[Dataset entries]
━━━━━━━━━━━━━━━━

/-- RACE_GRANT (R322, R323, R328): the home of a race makes at most one reserve grant and one receive grant;
waiting receivers learn of the end of the stream, and waiting reservers of a race that takes no more. -/
def execRaceGrant (gid race : Nat) (s : State) : Host.Outcome State Fault Refusal :=
  match (s.grid gid).mill.bind fun m => m.races[race]? with
  | none => .next s
  | some r =>
    match unservedOf s gid race r with
    | some x => .next (diverge s gid (s.block x.1).lin (s.block x.1).phase 3)
    | none =>
      let s := match r.rst with
        | .opened =>
          if r.canReserve then
            match nextRequest s gid race [0] r.reservers with
            | some x => grantWaiting s gid race false x
            | none => s
          else s
        | .closed => trapReservers gid race 5 r s
        | .abandoned => trapReservers gid race 6 r s
      match (s.grid gid).mill.bind fun m => m.races[race]? with
      | none => .next s
      | some r =>
        if r.canReceive then
          match nextRequest s gid race [1] r.receivers with
          | some x => .next (grantWaiting s gid race true x)
          | none => .next s
        else if r.eos || r.rst == .abandoned then
          match nextRequest s gid race [2] r.receivers with
          | some x => .next (endReceiver gid race s x)
          | none => .next s
        else .next s

/-- The end of the part of a weft in a slot, once its release is complete (R329). -/
def endSlot (s : State) (id : Nat) (o : MemOp) (q i : Nat) (commit : Bool) : State :=
  match raceOf s o.blk q, opRelease s id o (((raceOf s o.blk q).map fun r => effScope r o.core).getD .dom) with
  | none, _ => s.dropOp id
  | some _, .error s => s
  | some _, .ok s =>
    match raceOf s o.blk q with
    | none => s.dropOp id
    | some r =>
      let r := if commit && r.rst != .abandoned then
          { r with slot := Sp.put r.slot i { sst := .committed, blk := o.blk, weft := o.weft } }
        else ({ r with slot := Sp.del r.slot i } : Race).normal
      setRace (s.dropOp id) (s.block o.blk).gid q r

/-- COMMIT_COMPLETE (R329): the slot becomes COMMITTED, or FREE in an ABANDONED race. -/
def execCommitComplete (op : Nat) (s : State) : Host.Outcome State Fault Refusal :=
  match s.op? op with
  | none => .next s
  | some o =>
    match o.kind with
    | .commit q i => .next (endSlot s op o q i true)
    | _ => .next s

/-- RELEASE_COMPLETE (R329): the slot becomes FREE. -/
def execReleaseComplete (op : Nat) (s : State) : Host.Outcome State Fault Refusal :=
  match s.op? op with
  | none => .next s
  | some o =>
    match o.kind with
    | .relSlot q i => .next (endSlot s op o q i false)
    | _ => .next s

/-- An RCLOSE whose release is complete takes its effect at the home (R330). -/
def closeRace (s : State) (o : MemOp) (q : Nat) : State :=
  match raceOf s o.blk q with
  | none => s
  | some r => setRace s (s.block o.blk).gid q (if r.rst == .opened then { r with rst := .closed } else r)

/-! ## Completion (R335) -/

/-- MILL_COMPLETE (R335): every stage has finished: the mill's release, its region and cores freed, its
events raised. -/
def execMillComplete (gid : Nat) (s : State) : Host.Outcome State Fault Refusal :=
  let g := s.grid gid
  match g.mill with
  | none => .next s
  | some m =>
    if g.complete || !((List.range g.stages.length).all (stageOver s gid)) || !sharesMet s gid then .next s
    else
      match endBook s gid with
      | .error s => .next s
      | .ok s =>
        let r := releaseCores g.cores g.scope s
        if !r.1 then .next r.2
        else
          let s := m.homes.foldl (fun s d =>
            if (s.domain d).raceRegion = some gid then s.setDomain d { s.domain d with raceRegion := none } else s) r.2
          .next (announceLaunch (s.setGrid gid { s.grid gid with
            mill := some { m with held := [], departing := [], mover := [], moves := [] } }) gid)

end Sys2Proof.Machine
end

━━━━━━━━━━━━━━━━

Every entry must appear in the answer, reproduced exactly.

/-- RACE_GRANT (R322, R323, R328): the home of a race makes at most one reserve grant and one receive grant;
waiting receivers learn of the end of the stream, and waiting reservers of a race that takes no more. -/
def execRaceGrant (gid race : Nat) (s : State) : Host.Outcome State Fault Refusal :=
  match (s.grid gid).mill.bind fun m => m.races[race]? with
  | none => .next s
  | some r =>
    match unservedOf s gid race r with
    | some x => .next (diverge s gid (s.block x.1).lin (s.block x.1).phase 3)
    | none =>
      let s := match r.rst with
        | .opened =>
          if r.canReserve then
            match nextRequest s gid race [0] r.reservers with
            | some x => grantWaiting s gid race false x
            | none => s
          else s
        | .closed => trapReservers gid race 5 r s
        | .abandoned => trapReservers gid race 6 r s
      match (s.grid gid).mill.bind fun m => m.races[race]? with
      | none => .next s
      | some r =>
        if r.canReceive then
          match nextRequest s gid race [1] r.receivers with
          | some x => .next (grantWaiting s gid race true x)
          | none => .next s
        else if r.eos || r.rst == .abandoned then
          match nextRequest s gid race [2] r.receivers with
          | some x => .next (endReceiver gid race s x)
          | none => .next s
        else .next s

/-- The end of the part of a weft in a slot, once its release is complete (R329). -/
def endSlot (s : State) (id : Nat) (o : MemOp) (q i : Nat) (commit : Bool) : State :=
  match raceOf s o.blk q, opRelease s id o (((raceOf s o.blk q).map fun r => effScope r o.core).getD .dom) with
  | none, _ => s.dropOp id
  | some _, .error s => s
  | some _, .ok s =>
    match raceOf s o.blk q with
    | none => s.dropOp id
    | some r =>
      let r := if commit && r.rst != .abandoned then
          { r with slot := Sp.put r.slot i { sst := .committed, blk := o.blk, weft := o.weft } }
        else ({ r with slot := Sp.del r.slot i } : Race).normal
      setRace (s.dropOp id) (s.block o.blk).gid q r

/-- COMMIT_COMPLETE (R329): the slot becomes COMMITTED, or FREE in an ABANDONED race. -/
def execCommitComplete (op : Nat) (s : State) : Host.Outcome State Fault Refusal :=
  match s.op? op with
  | none => .next s
  | some o =>
    match o.kind with
    | .commit q i => .next (endSlot s op o q i true)
    | _ => .next s

/-- RELEASE_COMPLETE (R329): the slot becomes FREE. -/
def execReleaseComplete (op : Nat) (s : State) : Host.Outcome State Fault Refusal :=
  match s.op? op with
  | none => .next s
  | some o =>
    match o.kind with
    | .relSlot q i => .next (endSlot s op o q i false)
    | _ => .next s

/-- An RCLOSE whose release is complete takes its effect at the home (R330). -/
def closeRace (s : State) (o : MemOp) (q : Nat) : State :=
  match raceOf s o.blk q with
  | none => s
  | some r => setRace s (s.block o.blk).gid q (if r.rst == .opened then { r with rst := .closed } else r)

/-! ## Completion (R335) -/

/-- MILL_COMPLETE (R335): every stage has finished: the mill's release, its region and cores freed, its
events raised. -/
def execMillComplete (gid : Nat) (s : State) : Host.Outcome State Fault Refusal :=
  let g := s.grid gid
  match g.mill with
  | none => .next s
  | some m =>
    if g.complete || !((List.range g.stages.length).all (stageOver s gid)) || !sharesMet s gid then .next s
    else
      match endBook s gid with
      | .error s => .next s
      | .ok s =>
        let r := releaseCores g.cores g.scope s
        if !r.1 then .next r.2
        else
          let s := m.homes.foldl (fun s d =>
            if (s.domain d).raceRegion = some gid then s.setDomain d { s.domain d with raceRegion := none } else s) r.2
          .next (announceLaunch (s.setGrid gid { s.grid gid with
            mill := some { m with held := [], departing := [], mover := [], moves := [] } }) gid)

end Sys2Proof.Machine
end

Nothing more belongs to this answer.